Remark : if a class has been made non-copyable at design, it is likely for a good reason; so it is not recommended to workaround this trait using such a trick, unless you know what you are doing and all the consequences !

To top

An alternative to PBA using text or XML archives made portable

In some circonstances, it may be useful to use the Boost text and XML archives in somewhat portable way. For example, we may want to benefit of the XML archive's human-friendly format for debugging purpose before to switch to the PBA for production runs. However, the text and XML archives provided by the Boost serialization library are not strictly portable, particularly because they does not support the serialization of non-finite floating point numbers. This is because the serialization of floating point numbers depends on some formatting features of standard I/O streams.
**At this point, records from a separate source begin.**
/-- FADE_END: the pending request starts from the response reached, or is discarded where it names it. -/
def fadeEnd (mc : Nat) (x : MetroCh) : MetroCh :=
  match x.fade with
  | none => x
  | some _ =>
    let y := { x with fade := none, fades := wrapAdd 32 x.fades 1, stSwapDone := true, pend := none }
    match x.pend with
    | some p => if p.1 = x.resp then y else { y with resp := p.1, fade := some ⟨x.resp, p.2, mc⟩ }
    | none => y

def execFadeEnd (c : Fin 96) (s : State) : Host.Outcome State Fault Refusal :=
  finish s (if running s && (chOf s c.val).fade.isSome then chSet s c.val (fadeEnd s.time.mc (chOf s c.val)) else s)

/-! ### Gaps (R280 to R282, R286) -/

/-- Channels of a tap in gap. -/
def gapMask (s : State) (t : Nat) : Nat :=
  ([0, 1, 2, 3, 4, 5].map (fun i => if (chOf s (6 * t + i)).state = .gap then 2 ^ i else 0)).sum

/-- A channel enters CHAIN_GAP, its first missing sample at an MC instant. -/
def enterGap (s : State) (c firstMc : Nat) : State :=
  let x := chOf s c
  let t := c / 6
  if x.state ≠ .running && x.state ≠ .settling then s
  else
    let s1 := chSet s c { x with state := .gap, stGapSeen := true, gapLastMc := firstMc }
    let tap := tapOf s1 t
    let s2 := if tap.intEnable.getLsbD (c % 6) then { s1 with irq := irqRaise s1.irq 12 } else s1
    if tap.gapPosted then s2
    else emit1 (tapSet s2 t { tap with gapPosted := true })
      (.event .chainGap 0 mb01 [(t, 1), (gapMask s2 t, 1), (0, 2), (firstMc, 8)])

def execChainGap (c : Fin 96) (firstMc : Nat) (s : State) : Host.Outcome State Fault Refusal :=
  finish s (if running s then enterGap s c.val firstMc else s)

/-- CHAIN_GAP_END: `durNs` from the first missing to the first returning sample. -/
def execChainGapEnd (c : Fin 96) (durNs : Nat) (s : State) : Host.Outcome State Fault Refusal :=
  finish s (if running s && decide ((chOf s c.val).state = .gap) then
    let x := chReset (chOf s c.val)
    chSet s c.val { x with
      state := .settling, gapLastNs := durNs, gaps := wrapAdd 32 x.gaps 1, longestGapUs := max x.longestGapUs (durNs / 1000) }
  else s)

/-- SETTLING_END. -/
def execSettlingEnd (c : Fin 96) (s : State) : Host.Outcome State Fault Refusal :=
  finish s (if running s && decide ((chOf s c.val).state = .settling) then chSet s c.val { chOf s c.val with state := .running } else s)

/-! ### Tracking (R275, R276) -/

/-- A rising crossing of VA, judged as R50 judges a detector's, at whole periods. -/
def selfReport (d0 : Detector) (x mc : Nat) : Detector :=
  let d := { d0 with reportMc := mc }
  let step := 2 * d.halfPeriod
  let pred := if step = 0 || x + zcWindow < d.predicted then d.predicted else d.predicted + (x + zcWindow - d.predicted) / step * step
  let good := decide (absDiff x pred ≤ zcWindow)
  let take := fun (d : Detector) =>
    let h := openDiv .halfPeriod (x - d.lastEt) 2
    let hs := if halfMin ≤ h && h ≤ halfMax then (h :: d.halves).take 16 else d.halves
    let hp := meanHalf hs
    { d with halves := hs, halfPeriod := hp, lastEt := x, predicted := x + 2 * hp, accepted := d.accepted + 1, rejects := 0 }
  match d.state with
  | .lost => match d.seed with
    | none => { d with seed := some x }
    | some y =>
      let h := openDiv .halfPeriod (x - y) 2
      if halfMin ≤ h && h ≤ halfMax then
        { d with state := .acquiring, seed := none, halves := [h], halfPeriod := h, predicted := x + 2 * h, accepted := 0, rejects := 0, lastEt := x }
      else { d with seed := some x }
  | .acquiring =>
    if good then
      let d1 := take d
      if 16 ≤ d1.accepted then { d1 with state := .locked } else d1
    else { d with accepted := 0, halves := [d.halfPeriod], lastEt := x, predicted := x + 2 * d.halfPeriod }
  | .locked =>
    if good then take d
    else if 8 ≤ d.rejects + 1 then { d with state := .lost, seed := none, rejects := 0, halves := [], accepted := 0 }
    else { d with rejects := d.rejects + 1 }

/-- The detector that a tap tracks. -/
def tapSource (s : State) (t : Nat) : Detector :=
  let k := prmN s .tapTrackSrc t
  if k < 4 then detOf s.plc k else (tapOf s t).det

def sourceLocked (s : State) (t : Nat) : Bool := (tapSource s t).state = .locked

/-- TRACK as TAP_STATUS shows it: a tap whose source is not LOCKED is in HOLD. -/
def trackNow (s : State) (t : Nat) : Track :=
  match (tapOf s t).track with
  | .never => .never
  | k => if sourceLocked s t then k else .hold

/-- R of channel index 0 of a tap, in Q8.24 (R274). -/
def ratioOf (s : State) (t periodNs : Nat) : Nat :=
  let d := max 1 (prmN s .chMaDec (6 * t))
  let k := max 1 (prmN s .chK (6 * t))
  1024000 * periodNs * 2 ^ 24 / (d * k * nsPerS)

/-! ### Cycles (R283, R284, R287) -/

def wrap64 (n : Nat) : Nat := n % 2 ^ 64

/-- A cycle's sums reach the accumulators of a phase. -/
def cycleInto (a : Accs) (c : CyclePhase) : Accs :=
  let p := c.pc.natAbs
  let q := c.qc.natAbs
  let a1 := if 0 ≤ c.pc then { a with aImp := wrap64 (a.aImp + p) } else { a with aExp := wrap64 (a.aExp + p) }
  if 0 ≤ c.pc then
    (if 0 ≤ c.qc then { a1 with q1 := wrap64 (a1.q1 + q) } else { a1 with q4 := wrap64 (a1.q4 + q) })
  else if 0 ≤ c.qc then { a1 with q2 := wrap64 (a1.q2 + q) } else { a1 with q3 := wrap64 (a1.q3 + q) }

def cycleAdd (l : List MetroPhase) (cs : List CyclePhase) : List MetroPhase :=
  (l.zip (List.range 3)).map (fun x => match cs[x.2]? with
    | some y => { x.1 with acc := cycleInto x.1.acc y }
    | none => x.1)

/-- The samples of a cycle of a channel: free values, zero with GAP in a gap; bit 25 SETTLING, bit 27 FADING. -/
def sampleWord (x : MetroCh) (ctr i : Nat) : Nat :=
  (if x.state = .gap then 2 ^ 24 else Config.freeValue (ctr + i) % 2 ^ 24) + (if x.state = .settling then 2 ^ 25 else 0) +
  (if x.fade.isSome then 2 ^ 27 else 0)

def kCode (k : Nat) : Nat := if k = 64 then 0 else if k = 128 then 1 else 2

/-- The words of a cycle item (R287). -/
def cycleWords (s : State) (c : Nat) (t : Tap) (periodNs ctr : Nat) : List Nat :=
  let x := chOf s c
  let k := prmN s .chK c
  let flags := b2n t.cycleHold + 2 * b2n x.fade.isSome
  [24 + 4 * k, 0, c + kCode k * 2 ^ 8 + x.resp * 2 ^ 16 + flags * 2 ^ 24 + t.cycleSeq % 2 ^ 32 * 2 ^ 32, et64 t.cycleEt, periodNs % 2 ^ 32] ++
  (List.range (k / 2)).map (fun j => sampleWord x ctr (2 * j) + sampleWord x ctr (2 * j + 1) * 2 ^ 32)

/-- A channel's last output exists: its item goes to its queue, or is counted as dropped. -/
def cycleOut (t : Tap) (periodNs : Nat) (s : State) (c : Nat) : State :=
  let x := chOf s c
  let k := prmN s .chK c
  if x.state = .off then s
  else
    let ctr := s.freeCtr
    let s1 := chSet { s with freeCtr := s.freeCtr + k } c { x with lastOut := sampleWord x ctr (k - 1) }
    let q := prm s .chOutQueue c
    if q < 0 then s1
    else match qItem s1 q.toNat (cycleWords s c t periodNs ctr) with
      | some s2 => s2
      | none => chSet s1 c { chOf s1 c with outDrops := (chOf s1 c).outDrops + 1 }

def channelsOf (t : Nat) : List Nat := [0, 1, 2, 3, 4, 5].map (fun i => 6 * t + i)

/-- The open cycle of a tap ends: energy sums, then the cycle items. -/
def cycleClose (s : State) (t : Nat) (phases : List CyclePhase) : State :=
  let x := tapOf s t
  if !x.open_ then s
  else
    let s1 := (channelsOf t).foldl (cycleOut x x.periodNs) s
    tapSet s1 t { x with phases := cycleAdd x.phases phases, open_ := false, tickHold := x.tickHold || x.cycleHold }

/-- A cycle starts. -/
def cycleStart (s : State) (t et periodNs : Nat) (hold : Bool) : State :=
  let x := tapOf s t
  tapSet s t { x with
    periodNs := periodNs, ratio := ratioOf s t periodNs, cycleSeq := wrapAdd 32 x.cycleSeq 1, cycleEt := et, cycleHold := hold, open_ := true
    tickHold := x.tickHold || hold
    track := if hold then (if x.track = .never then .never else .hold) else .locked }

/-- TAP_CROSSING: a rising crossing at `et`; `phases` are the sums of the cycle it ends. -/
def tapCrossingEff (tap : Fin 16) (et : Nat) (phases : List CyclePhase) (s : State) : State :=
  let t := tap.val
  let x := tapOf s t
  if !x.enabled || !domainOn s pdMetro then s
  else
    let self := decide (prmN s .tapTrackSrc t = 4)
    let s1 := if self then tapSet s t { x with det := selfReport x.det et s.time.mc } else s
    let d := tapSource s1 t
    let accepted := d.state = .locked && (!self || d.lastEt = et)
    if accepted then cycleStart (cycleClose s1 t phases) t et (2 * d.halfPeriod) false else s1

def execTapCrossing (tap : Fin 16) (et : Nat) (phases : List CyclePhase) (s : State) : Host.Outcome State Fault Refusal :=
  finish s (if running s then tapCrossingEff tap et phases s else s)

/-- T of a tap without a lock: its last, or that of its nominal frequency. -/
def holdPeriod (s : State) (t : Nat) : Nat :=
  let p := (tapOf s t).periodNs
  if p = 0 || (tapOf s t).track = .never then nsPerS / max 1 (prmN s .tapNominalHz t) else p

/-- PREDICTED_CYCLE_START: of a tap whose source is not LOCKED. A SELF source without a crossing for 50 ms is LOST. -/
def predictedEff (tap : Fin 16) (phases : List CyclePhase) (s0 : State) : State :=
  let t := tap.val
  let x := tapOf s0 t
  let s := if x.det.state ≠ .lost && zcSilenceNs ≤ s0.time.mc - x.det.reportMc then tapSet s0 t { x with det := zcLose x.det } else s0
  if !x.enabled || !domainOn s pdMetro || sourceLocked s t then s
  else
    let p := holdPeriod s t
    let et := if x.open_ then x.cycleEt + p else etNs s
    cycleStart (cycleClose s t phases) t et p true

def execPredictedCycleStart (tap : Fin 16) (phases : List CyclePhase) (s : State) : Host.Outcome State Fault Refusal :=
  finish s (if running s then predictedEff tap phases s else s)

/-! ### Tick latches (R285) -/

/-- Latch one phase: its accumulators with the Tick's V²t and I²t, and what the Tick was like. -/
def latchPhase (tick : Nat) (stepped hold inGap : Bool) (p : MetroPhase) (k : TickPhase) : MetroPhase :=
  let a := { p.acc with v2t := wrap64 (p.acc.v2t + k.v2t), i2t := wrap64 (p.acc.i2t + k.i2t) }
  { acc := a
    latch := { acc := a, tick := tick, samples := k.samples, gapNs := k.gapNs, gap := decide (0 < k.gapNs) || inGap, qSettling := k.qSettling
               clip := k.vClip || k.iClip, stepped := stepped, trackHold := hold } }
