/-- BALANCE_CUTOFF: the oldest interval whose cutoff is reached is computed (R301). -/
def balanceCutoffEff (s : State) : State :=
  match nextDue s with
  | none => s
  | some (t, e) =>
    if s.time.tickStartEt < e + prmN s .balGrace * t.lenS * nsPerS then s
    else
      let bad := (s.cell.cells.filter (fun c => c.2.timeInvalid)).map Prod.fst
      let s1 := ivalMod s e t.lenS (fun v => { v with invalidCells := bad })
      match ivalGet s1 e with
      | none => s1
      | some v =>
        let exp := expectedOf s1 t
        let a := (childrenFirst t).foldl (computeNode t v exp) (s1, {})
        let s2 := ivalMod (tapSupply t v a.1) e t.lenS (fun v => { v with computed := true, last := a.2.recs })
        let b := balOf s2
        balPrune (setBal s2 { b with done := e })

/-- A STANDBY computes the same records for its digest, and what it stores and reports is what the ACTIVE's delta brings (R400). -/
def shadowed (f : State → State) (s : State) : State :=
  let s1 := f s
  { s1 with alarms := s.alarms, store := { s1.store with toStore := s.store.toStore, toExport := s.store.toExport } }

def standby (s : State) : Bool := s.pair.modePair && decide (s.pair.role = .standby)

def execBalanceCutoff (s : State) : Host.Outcome State Fault Refusal :=
  finish s (if running s && serving s then balanceCutoffEff s else if running s && standby s then shadowed balanceCutoffEff s else s)

/-! ### Adjustment (R303) -/

def adjustNode (t : Topo) (v : BalIval) (a : State × BalAcc) (x : TopoNode) : State × BalAcc :=
  let m := measOf a.1 t v a.2 x
  let acc := { a.2 with meas := a.2.meas.set x.node m }
  match v.touched.contains x.node, v.last.get? x.node with
  | true, some o =>
    let q := flagAdjust a.1 (balResult a.1 v x m o.expected (some o))
    let b := balOf a.1
    let s1 := setBal a.1 { b with flags := b.flags.set x.node q.1 }
    (balOut s1 q.2, { acc with recs := acc.recs.set x.node q.2 })
  | _, _ => (a.1, acc)

/-- One ADJUSTMENT for every node that changes of the Tick touched. -/
def adjustIval (s : State) (v : BalIval) : State :=
  match ivalOf s (v.endNs - 1) with
  | none => s
  | some (t, _) =>
    let a := (childrenFirst t).foldl (adjustNode t v) (s, { recs := v.last })
    ivalMod a.1 v.endNs v.lenS (fun v => { v with touched := [], last := a.2.recs })

/-- The adjustments of a Tick, made by its closing work. -/
def balAdjust (s : State) : State := ((balOf s).ivals.filter (fun v => v.computed && !v.touched.isEmpty)).foldl adjustIval s

/-! ### The topology (R290 to R293) -/

/-- The PARENT chain of a node ends at a root. -/
def rooted (t : Topo) (n : Nat) : Bool :=
  match (pathOf t n).getLast? with
  | some r => match nodeIn t r with | some x => x.parent.isNone | none => false
  | none => false

def nodeOk (t : Topo) (x : TopoNode) : Bool :=
  let childless := (kids t x.node).isEmpty
  decide (x.node < 4096) && ((t.nodes.filter (fun y => y.node == x.node)).length == 1) && rooted t x.node &&
  decide (x.kind ≤ 3) && (if x.kind = 3 then decide (1 ≤ x.phase) && decide (x.phase ≤ 3) else x.phase == 0) &&
  decide (x.source ≤ 3) &&
  (if x.source = 1 || x.source = 2 then decide (x.srcPhase ≤ 3) && decide (x.srcId < (if x.source = 1 then 16 else 1024))
   else x.srcPhase == 0 && x.srcId == 0) &&
  (if x.kind = 3 then
     childless && (match x.parent with
       | some p => (match nodeIn t p with | some y => y.kind == 1 || y.kind == 2 | none => false)
       | none => false) &&
     (!(x.source == 1 || x.source == 2) || x.srcPhase == x.phase)
   else true) &&
  !(x.source == 3 && childless) && !(x.balance && x.source == 0) &&
  decide (x.m ≤ x.k) && decide (x.k ≤ 8) && (decide (x.m = 0) == decide (x.k = 0)) && decide (x.minCoverage ≤ 10000)

def topoOk (p : TopoPkg) (t : Topo) : Bool :=
  p.headerOk && p.reservedOk && decide (p.topologyId ≠ 0) && decide (3 ≤ p.interval) && decide (p.interval ≤ 5) &&
  decide (1 ≤ t.nodes.length) && decide (t.nodes.length ≤ 4096) && ((t.nodes.filter (fun x => x.parent.isNone)).length == 1) &&
  t.nodes.all (nodeOk t)

/-- The first interval end at or after an instant. -/
def endFrom (s : State) (lenS x : Nat) : Nat := if isEnd s lenS x then x else endAfter s lenS x

def ciTopologyLoad : CmdInfo := { code := 0x0803, plain := 0x01, states := 0x06, w := true, pflag := true }

/-- TOPOLOGY_LOAD: the package passes and waits for its activation, or fails and changes nothing. -/
def topologyLoad (r : Req) (f : Fetch TopoPkg) (s : State) : Reply :=
  match f with
  | .fault st => deny s st
  | .got p =>
    let lenS := lbOf p.interval
    let act := endFrom s lenS s.time.tickEndEt
    let t : Topo := ⟨p.topologyId, lenS, p.nodes, act⟩
    let no := fun (s : State) (st : Status) =>
      (⟨s, .pending, [], [.final 0x0803 st [], configRec s 3 st p.topologyId.toNat]⟩ : Reply)
    match trailerFail s r p.trailer 14 with
    | (s1, some st) => no s1 st
    | (s1, none) =>
      if !topoOk p t then no s1 .badParam
      else
        let b := balOf s1
        ⟨setBal s1 { b with next := some t }, .pending, [], [.final 0x0803 .ok [(p.topologyId.toNat, 8), (et64 act, 8)]]⟩

def execTopologyLoad (r : Req) (pkg : Fetch TopoPkg) (s : State) : Host.Outcome State Fault Refusal :=
  finish s (gmi ciTopologyLoad r (topologyLoad r pkg) s)

/-- TOPOLOGY_ACTIVATION: the topology waiting comes into force at its instant (R293). -/
def topologyActivationEff (s : State) : State :=
  let b := balOf s
  match b.next with
  | none => s
  | some t =>
    if etNs s < t.at_ then s
    else emit1 (setBal s { b with topo := some t, prev := b.topo, next := none }) (configRec s 3 .ok t.id.toNat)

def execTopologyActivation (s : State) : Host.Outcome State Fault Refusal :=
  finish s (if running s && (serving s || standby s) then topologyActivationEff s else s)

/-! ### PHASE_CORR (R305 to R308) -/

/-- The three phase voltages of a meter's reference node for an interval, in mV. -/
def refVolts (s : State) (e : Mct) (endNs lenS : Nat) : Option (List Nat) :=
  match (balOf s).topo with
  | none => none
  | some t => match nodeIn t e.topoNode with
    | none => none
    | some x =>
      if !x.phaseRef then none
      else match phaseVolt s t x.node 1 endNs lenS, phaseVolt s t x.node 2 endNs lenS, phaseVolt s t x.node 3 endNs lenS with
        | some a, some b, some c => some [a, b, c]
        | _, _, _ => none

/-- r of a phase in units of 2^-32. -/
def corrR (c : CorrField) (p : Nat) : Int :=
  if c.sxx = 0 || nth c.syy p = 0 then 0 else Config.corrOf (nthInt c.sxy p).toNat c.sxx (nth c.syy p)

/-- The best phase (1 to 3) and its r, and the second r. -/
def corrBest (c : CorrField) : Nat × Int × Int :=
  let a := corrR c 0
  let b := corrR c 1
  let d := corrR c 2
  if b ≤ a && d ≤ a then (1, a, max b d) else if d ≤ b then (2, b, max a d) else (3, d, max a b)

/-- A decimal parameter compared with a correlation. -/
def corrAtLeast (r millionths : Int) : Bool := decide (millionths * 4294967296 ≤ r * 1000000)

/-- The sums after an update with consecutive intervals. -/
def corrUpdate (s : State) (c : CorrField) (lenS vm : Nat) (vp : List Nat) : CorrField :=
  let h := prmN s .balHalfLife
  let dx : Int := (vm : Int) - c.lastVm
  let dy := fun (p : Nat) => ((nth vp p : Nat) : Int) - nth c.lastVp p
  { c with
    sxx := Config.corrStep c.sxx lenS h dx dx
    syy := [0, 1, 2].map (fun p => Config.corrStep (nth c.syy p) lenS h (dy p) (dy p))
    sxy := [0, 1, 2].map (fun p => (Config.corrStep (nthInt c.sxy p).toNat lenS h dx (dy p) : Int))
    w := Config.corrStep c.w lenS h 1 1 }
See the tutorial_pba_7.cpp sample program below :

 The tutorial_pba_7.cpp source code Download   Show/hide
/** tutorial_pba_7.cpp
 *
 * (C) Copyright 2011 François Mauger, Christian Pfligersdorffer
 *
 * Use, modification and distribution is subject to the Boost Software
 * License, Version 1.0. (See accompanying file LICENSE_1_0.txt or copy at
 * http://www.boost.org/LICENSE_1_0.txt)
 *
 */

/**
 * The intent of this program is to serve as a tutorial for
 * users of the portable binary archive in the framework of 
 * the Boost/Serialization library. 
 *
 * This example shows how the default behaviour of standard 
 * I/O streams does not support the read/write operations of 
 * non-finite floating point values in a portable way.
 *
 */

#include <string>
#include <iostream>
#include <sstream>
#include <limits>

using namespace std;

int main (void)
{
  {
    float x = numeric_limits<float>::infinity ();
    double y = numeric_limits<double>::quiet_NaN ();
    cout.precision (8);
    cout << "x = " << x << endl;
    cout.precision (16);
    cout << "y = " << y << endl;
  }

  {
    string input ("inf nan");
    istringstream iss (input);
    float x; 
    double y;
    iss >> x >> y;
    if (! iss)
      {
	cerr << "Cannot read 'x' or 'y' : non finite values are not supported !" << endl;
      }
  }
  return 0;
}

// end of tutorial_pba_7.cpp


Depending on the system, one can get some various representation respectively for the infinity and NaN values :

Usually one can print such non finite values in an output stream (using such a non portable representation), but parsing it from an input stream fails !

Hopefully this issue can be solved by configuring the I/O streams with some special locale features provided by Boost (see this link).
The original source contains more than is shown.